Continuing education through fellowship in palliative care
Another important mechanism by which radiation oncologists can enhance their training and broaden their knowledge in palliative care is in through the Hospice and Palliative Fellowship available for ABR candidates (25). The one year fellowship emphasizes strategies to improve the care of patients with chronic illness and those near end of life and is offered at many institutions across the United States. The advantages of providing residents with opportunity for extensive clinical experience, comprehensive didactics, and one to one mentoring over one year of dedicated time. This extensive training may provide ability to foster leaders in the field of palliative radiation oncology and provide guidance and structure for the continued integration of palliative education in residency programs.
While resources for palliative care education exist through formal didactics and curriculums, role-playing sessions, and real-life exposure through dedicated palliative care services, there remains an unmet need for widespread and standardized adoption of palliative care education within radiation oncology resident training (Table 1).
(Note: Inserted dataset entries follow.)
/-- The cause for which a count retires a channel, 0 where none does: CH_DIES retired dies (R236), or time-outs in a row (Table 16-5, log
entry 130). -/
def Dev.countedCause (d : Dev) (ch : Nat) : Nat :=
  if d.chanCauseOf ch = 0xB then 0xB else if chanTimeouts ≤ (d.chan ch).tmoRun then 7 else 0

/-- Targets of a channel whose dies are there and not retired. -/
def Dev.liveTargets (d : Dev) (ch : Nat) : List Nat :=
  (List.range 32).filter fun t => (d.die ch t).st != .absent && (d.die ch t).st != .retired

/-- A channel is retired: one record, and the loss of its 32 dies (R236, R446). -/
def chanRetired (ch cause : Nat) (dies : List Nat) (d : Dev) : Dev :=
  let d := badRecord (32 * ch) 0xFFFF cause 4 0xFF 0xFFFF 0 d
  let d := d.modMed fun m => { m with chanCause := mapInsert m.chanCause ch cause }
  dies.foldl (fun d t => loseDie (dieNumber ch t) cause d) (faultOn 1 d)

/-- Dies that have met a count of R235 are retired (at a sheet boundary, log entry 117), and channels that a count retires (R236, R446). -/
def retireCounted (d : Dev) : Dev :=
  let d := (d.med.dies.map (·.1)).foldl (fun d die =>
    if d.dieHealthy die && d.dieCause die ≠ 0xC then dieRetired die (d.dieCause die) (retireDie (die / 32) (die % 32) d) else d) d
  forUpTo 48 (fun ch d =>
    if !(d.chan ch).retired && d.countedCause ch ≠ 0 then chanRetired ch (d.countedCause ch) (d.liveTargets ch) (retireChan ch d) else d) d

/-- A write of SEQ_CTL and what a retirement brings with it. -/
def seqCtl (ch v : Nat) (d : Dev) : Dev :=
  let new := !(d.chan ch).retired
  let dies := d.liveTargets ch
  let d := seqCtlWrite ch v d
  if new && (d.chan ch).retired then chanRetired ch (d.chanCauseOf ch) dies d else d

def seqCtlStore (ch : Fin 48) (v : Nat) (s : State) : Host.Outcome State Fault Refusal :=
  onDevThen s (orRsv (decide (bits v 31 3 ≠ 0)) (seqCtl ch v)) (afterChan ch)

/-- CHANNEL_RETIRE: a write of SEQ_CTL with RETIRE = 1. -/
def execChannelRetire (ch : Fin 48) (v : Word) (s : State) : Host.Outcome State Fault Refusal :=
  seqCtlStore ch (setBits v.toNat 1 1 1) s

/-! ### Rebuild (R271) -/

/-- The payload of position `p`, codeword `j` of a unit, of a stripe, solved from the others that are at hand (R266). -/
def Dev.solved (d : Dev) (g r wl j p : Nat) : Sector :=
  let m0 := (wl + r) % 16
  let posOf (m : Nat) : Nat := (m + 16 - m0 + 14) % 16
  let short := ((d.row g r).short.filter fun x => decide (x.2 ≤ wl)).map (·.1)
  let lost := ((d.row g r).lost ++ short).map posOf
  let other := match lost.find? (fun q => q ≠ p) with | some q => q | none => if p = 15 then 14 else 15
  let mask := (List.range 16).foldl (fun a q => if q = p || q = other then a else a + 2 ^ q) 0
  let (plane, page, cw) := unitPlace false wl j
  solve mask p fun q =>
    if q = p || q = other then zeroSector
    else
      let (die, b) := d.mapped (memberDie g ((m0 + 2 + q) % 16)) r
      mapGet zeroSector d.media (mediaKey die b plane page cw)

/-- A committed sector that cannot be rebuilt is lost, with its record and event (R97, R239, R256). -/
def rebuildLost (g r wl p j : Nat) (d : Dev) : Dev :=
  match (d.row g r).bound with
  | some (nsid, z) =>
    let s := (wl * 14 + p) * 64 + j
    let x := d.zone nsid z
    if 14 ≤ p || x.eod ≤ s || (mapFind x.staged s).isSome || x.isLost s then d
    else
      let d := healthEvent 3 8 0xFFFF r g nsid z d
      let d := d.modZone nsid z fun y => { y with lost := listAdd y.lost (s, 1) }
      markZone nsid z 0 (deferredError nsid (zoneStart z + s) 1 2 d)
  | none => d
The future of palliative care education in radiation oncology is developing with pioneering strategies to enhance resident education. Programs may strive to improve the quality and quantity of didactics with clinical exposure to standardized patients, increase the use of teleconference, online modules, and palliative care journal clubs. In addition, the residents may choose to pursue the palliative care fellowship with potential to contribute to the further development of palliative care in radiation oncology. Finally, the emphasis on palliative care topics on the board examinations would provide incentive for programs to provide the resources and residents to study the material and translate the knowledge to clinical practice.
The surveys of radiation oncology programs and residents highlight the perceived importance of palliative care yet there is lack of structured curriculum dedicated to resident palliative care education. Meanwhile some academic centers are piloting interventions expanding communication skills, didactics, and the integration of a dedicated palliative care service show benefit to resident education. Future opportunities for palliative care education in radiation oncology training include shared formal standardized didactics via teleconference or webinar, integration or joint programs through a dedicated palliative care service, emphasis of palliative care topics on the radiation oncology board examinations, and palliative care fellowships.
Conflicts of Interest: The authors have no conflicts of interest to declare.